-- ==== Sys2Proof/Word.lean ====
section
/-! DEFINITION. The words of the engine (R8): bytes and 6-bit register addresses, all unsigned, with the
bit operations of `BitVec` (results truncate to the width). -/

namespace Sys2Proof

/-- A byte; bit 7 is the most significant (R8). -/
abbrev Byte := BitVec 8

/-- A 6-bit chip register address, 0 to 63 (R41). -/
abbrev Addr := BitVec 6

end Sys2Proof
end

################

Find the lines above that contain the word "BitVec" and collect them.

bit operations of `BitVec` (results truncate to the width). -/
abbrev Byte := BitVec 8
abbrev Addr := BitVec 6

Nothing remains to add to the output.